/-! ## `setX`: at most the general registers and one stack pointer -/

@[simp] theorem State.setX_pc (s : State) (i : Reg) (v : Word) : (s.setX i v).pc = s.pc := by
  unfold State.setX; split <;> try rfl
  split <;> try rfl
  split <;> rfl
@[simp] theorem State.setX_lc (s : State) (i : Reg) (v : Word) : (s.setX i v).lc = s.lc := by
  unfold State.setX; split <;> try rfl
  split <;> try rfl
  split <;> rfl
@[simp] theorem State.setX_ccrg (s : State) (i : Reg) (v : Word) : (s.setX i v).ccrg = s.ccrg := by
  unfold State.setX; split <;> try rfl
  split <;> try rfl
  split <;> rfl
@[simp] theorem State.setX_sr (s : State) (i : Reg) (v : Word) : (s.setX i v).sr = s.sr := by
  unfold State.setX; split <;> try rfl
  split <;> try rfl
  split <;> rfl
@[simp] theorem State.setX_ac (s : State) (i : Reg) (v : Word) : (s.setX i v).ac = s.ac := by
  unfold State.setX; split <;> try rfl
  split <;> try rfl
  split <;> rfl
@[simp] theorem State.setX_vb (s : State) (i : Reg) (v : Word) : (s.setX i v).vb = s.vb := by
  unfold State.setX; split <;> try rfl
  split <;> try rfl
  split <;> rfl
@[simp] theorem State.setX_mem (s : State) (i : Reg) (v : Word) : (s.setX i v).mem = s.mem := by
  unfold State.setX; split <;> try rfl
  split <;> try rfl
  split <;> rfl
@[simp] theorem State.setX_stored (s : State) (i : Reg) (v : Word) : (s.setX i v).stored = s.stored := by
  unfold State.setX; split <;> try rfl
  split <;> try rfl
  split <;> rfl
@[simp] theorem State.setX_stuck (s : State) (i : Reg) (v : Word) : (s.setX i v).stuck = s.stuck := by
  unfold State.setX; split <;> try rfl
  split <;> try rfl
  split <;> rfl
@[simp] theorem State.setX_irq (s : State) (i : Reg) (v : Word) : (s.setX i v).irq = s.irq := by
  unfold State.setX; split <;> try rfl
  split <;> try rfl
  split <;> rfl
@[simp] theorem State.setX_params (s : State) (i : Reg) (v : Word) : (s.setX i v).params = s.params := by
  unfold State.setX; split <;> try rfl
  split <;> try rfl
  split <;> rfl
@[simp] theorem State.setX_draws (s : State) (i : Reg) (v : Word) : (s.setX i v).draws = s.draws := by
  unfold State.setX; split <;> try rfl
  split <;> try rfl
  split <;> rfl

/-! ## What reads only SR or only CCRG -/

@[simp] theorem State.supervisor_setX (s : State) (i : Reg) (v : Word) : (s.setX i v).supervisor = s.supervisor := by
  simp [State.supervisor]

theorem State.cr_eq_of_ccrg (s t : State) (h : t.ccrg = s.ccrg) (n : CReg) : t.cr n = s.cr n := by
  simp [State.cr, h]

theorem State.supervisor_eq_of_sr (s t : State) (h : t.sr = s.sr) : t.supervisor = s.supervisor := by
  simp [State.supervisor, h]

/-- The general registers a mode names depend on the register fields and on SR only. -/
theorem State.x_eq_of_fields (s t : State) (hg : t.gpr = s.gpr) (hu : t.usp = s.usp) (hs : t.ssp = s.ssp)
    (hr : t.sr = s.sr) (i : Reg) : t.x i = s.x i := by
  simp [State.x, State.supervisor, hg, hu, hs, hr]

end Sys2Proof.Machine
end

■ What to produce ■
Reproduce the lines from the one with "v).vb = s.vb := by" to the end of the data exactly, leaving out every earlier line.

■ Exercise output ■
@[simp] theorem State.setX_vb (s : State) (i : Reg) (v : Word) : (s.setX i v).vb = s.vb := by
  unfold State.setX; split <;> try rfl
  split <;> try rfl
  split <;> rfl
@[simp] theorem State.setX_mem (s : State) (i : Reg) (v : Word) : (s.setX i v).mem = s.mem := by
  unfold State.setX; split <;> try rfl
  split <;> try rfl
  split <;> rfl
@[simp] theorem State.setX_stored (s : State) (i : Reg) (v : Word) : (s.setX i v).stored = s.stored := by
  unfold State.setX; split <;> try rfl
  split <;> try rfl
  split <;> rfl
@[simp] theorem State.setX_stuck (s : State) (i : Reg) (v : Word) : (s.setX i v).stuck = s.stuck := by
  unfold State.setX; split <;> try rfl
  split <;> try rfl
  split <;> rfl
@[simp] theorem State.setX_irq (s : State) (i : Reg) (v : Word) : (s.setX i v).irq = s.irq := by
  unfold State.setX; split <;> try rfl
  split <;> try rfl
  split <;> rfl
@[simp] theorem State.setX_params (s : State) (i : Reg) (v : Word) : (s.setX i v).params = s.params := by
  unfold State.setX; split <;> try rfl
  split <;> try rfl
  split <;> rfl
@[simp] theorem State.setX_draws (s : State) (i : Reg) (v : Word) : (s.setX i v).draws = s.draws := by
  unfold State.setX; split <;> try rfl
  split <;> try rfl
  split <;> rfl

/-! ## What reads only SR or only CCRG -/

@[simp] theorem State.supervisor_setX (s : State) (i : Reg) (v : Word) : (s.setX i v).supervisor = s.supervisor := by
  simp [State.supervisor]

theorem State.cr_eq_of_ccrg (s t : State) (h : t.ccrg = s.ccrg) (n : CReg) : t.cr n = s.cr n := by
  simp [State.cr, h]

theorem State.supervisor_eq_of_sr (s t : State) (h : t.sr = s.sr) : t.supervisor = s.supervisor := by
  simp [State.supervisor, h]

/-- The general registers a mode names depend on the register fields and on SR only. -/
theorem State.x_eq_of_fields (s t : State) (hg : t.gpr = s.gpr) (hu : t.usp = s.usp) (hs : t.ssp = s.ssp)
    (hr : t.sr = s.sr) (i : Reg) : t.x i = s.x i := by
  simp [State.x, State.supervisor, hg, hu, hs, hr]

end Sys2Proof.Machine
end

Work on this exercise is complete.